The first one is easy to solve by putting some important data into the POST body. The second one can be solved with a nonce with timestamp component.

The API for creating a webhook in the autoscale server should return two things, the webhook URL and a random signing secret. When Ceilometer (or any client) hits the webhook URL, it should do the following:

  • include a "timestamp" argument with the current timestamp
  • include another random nonce
  • sign the request with the signing secret

(to solve the first problem from above, the timestamp and nonce should be in the POST request body instead of the URL)

And anytime the AS service receives a webhook it should:

  • verify the signature
  • ensure that the timestamp is reasonably recent (no more than minutes old, and no more than minutes into the future)
  • check to see if the timestamp+nonce has been used recently (we only need to store the nonces used within that "reasonable" time window)

On top of all of this, of course, webhooks should be revokable.

[Qu] if we do this in the context of Heat (db not accessible from the API daemon).

  1. We are going to have to send all webhooks to the heat-engine for verification.
  2. This is because we can't check the uuid in the API, thus making it very easy for a DOS attack. Any idea on how to solve this?

[An] This doesn't sound like a unique problem, which should be solved by rate limiting, as other parts of OpenStack do.

[Qu] Why make Autoscale a separate service?

[An] To clarify, service = REST server (to me)

Initially because someone wanted it separate (rackers). But I think it is the right approach long term.

Heat should not be in the business of implementing too many services internally, but rather having resources to orchestrate them.

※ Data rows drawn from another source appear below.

-- ==== Sys2Proof/Machine/CustomFunctions.lean ====
section
/-! DEFINITION. The custom function instructions, custom-3 and the four standard custom functions
(spec/40_cf_instructions.md R140 to R147, spec/44_standard_custom_functions.md R281 to R286). -/

namespace Sys2Proof.Machine

/-- An R-type custom function instruction (R143): operands `x[rs1]`, `x[rs2]`, result to `x[rd]`. -/
def State.cfReg (s : State) (insn : Insn) (f : CfId) (rd rs1 rs2 : Reg) : State :=
  s.customOp .cf0 insn (.cf f) (s.xr rs1) (s.xr rs2) (some rd)

/-- A flex-type custom function instruction (R145): operands `x[rs1]`, `x[rs2]`, no destination. -/
def State.cfFlex (s : State) (insn : Insn) (f : CfId) (rs1 rs2 : Reg) : State :=
  s.customOp .cf2 insn (.cf f) (s.xr rs1) (s.xr rs2) none

/-- `cx_reg` (R143). -/
def execCxReg (cfId : CfId) (rd rs1 rs2 : Reg) (s : State) : Host.Outcome State Fault Refusal :=
  .next (s.cfReg (encode s.cfg (.cxReg cfId rd rs1 rs2)) cfId rd rs1 rs2)

/-- `cx_imm` (R144): the second operand is the sign-extended immediate. -/
def execCxImm (cfId : BitVec 3) (rd rs1 : Reg) (imm : BitVec 12) (s : State) :
    Host.Outcome State Fault Refusal :=
  .next (s.customOp .cf1 (encode s.cfg (.cxImm cfId rd rs1 imm)) (.cf (cfIdOfImm cfId)) (s.xr rs1)
    (s.imm12 imm) (some rd))

/-- `cx_flex` (R145). -/
def execCxFlex (cfId : CfId) (rs1 rs2 : Reg) (s : State) : Host.Outcome State Fault Refusal :=
  .next (s.cfFlex (encode s.cfg (.cxFlex cfId rs1 rs2)) cfId rs1 rs2)

/-- `cx_flex25` (R146): the same instruction, its fields cut out of the 25 bits. -/
def execCxFlex25 (custom : BitVec 25) (s : State) : Host.Outcome State Fault Refusal :=
  .next (s.cfFlex (encode s.cfg (.cxFlex25 custom)) (flexCfId custom) (flexRs1 custom) (flexRs2 custom))

/-- A custom-3 word (R147): never a request; BUILTIN, illegal-instruction or `IV` (R201). DESIGN CHOICE
(notes/assumptions/25.md): it has no destination to zero under versions 2 to 7, on a CPU with a BUILTIN too. -/
def execCustom3 (raw : BitVec 25) (s : State) : Host.Outcome State Fault Refusal :=
  .next (s.customOp .cf3 (encode s.cfg (.custom3 raw)) (.cf 0) 0 0 none)

/-- `cx_read_status` (R281, R283). -/
def execCxReadStatus (rd rs1 rs2 : Reg) (s : State) : Host.Outcome State Fault Refusal :=
  .next (s.cfReg (encode s.cfg (.cxReadStatus rd rs1 rs2)) s.cfg.cfReadStatus rd rs1 rs2)

/-- `cx_write_status` (R281, R284). -/
def execCxWriteStatus (rd rs1 rs2 : Reg) (s : State) : Host.Outcome State Fault Refusal :=
  .next (s.cfReg (encode s.cfg (.cxWriteStatus rd rs1 rs2)) s.cfg.cfWriteStatus rd rs1 rs2)

/-- `cx_read_state` (R281, R285). -/
def execCxReadState (rd rs1 rs2 : Reg) (s : State) : Host.Outcome State Fault Refusal :=
  .next (s.cfReg (encode s.cfg (.cxReadState rd rs1 rs2)) s.cfg.cfReadState rd rs1 rs2)

/-- `cx_write_state` (R281, R286). -/
def execCxWriteState (rd rs1 rs2 : Reg) (s : State) : Host.Outcome State Fault Refusal :=
  .next (s.cfReg (encode s.cfg (.cxWriteState rd rs1 rs2)) s.cfg.cfWriteState rd rs1 rs2)

end Sys2Proof.Machine
end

monitoring <> Xaas.policy <> heat.resource.action()

Some cool things we could do with this:

  1. better instance HA (restarting servers when they are ill) - and smarter logic defining what is "ill"
  2. autoscaling
  3. energy saving (could be linked to autoscaling)
  4. automated backup (calling snapshots at regular time periods)
  5. autoscaling using shelving? (maybe for faster response)

I guess we could put all this into one service (an all purpose policy service)?

[Qu] What Happens to Operations Invoked During Cooldown?

If the operation is simply discarded, that could be bad: who knows if the invoker will invoke it again?

If the operation is queued until the end of cooldown, that is unlikely to ultimately accomplish much.

A better solution has the invoker itself exercise self-restraint (not invoke operations too close together in time). Probably not difficult, probably it is operating periodically anyway.

[Qu] Should External Policies Be Supported?

The existing policy language is very limited. We could make it grander, but I am sure we can not make it grand enough for all uses. I think it would be better to have support for external policies. In this case the autoscaling service is simply a scaling service, taking the multiplier from an external controller.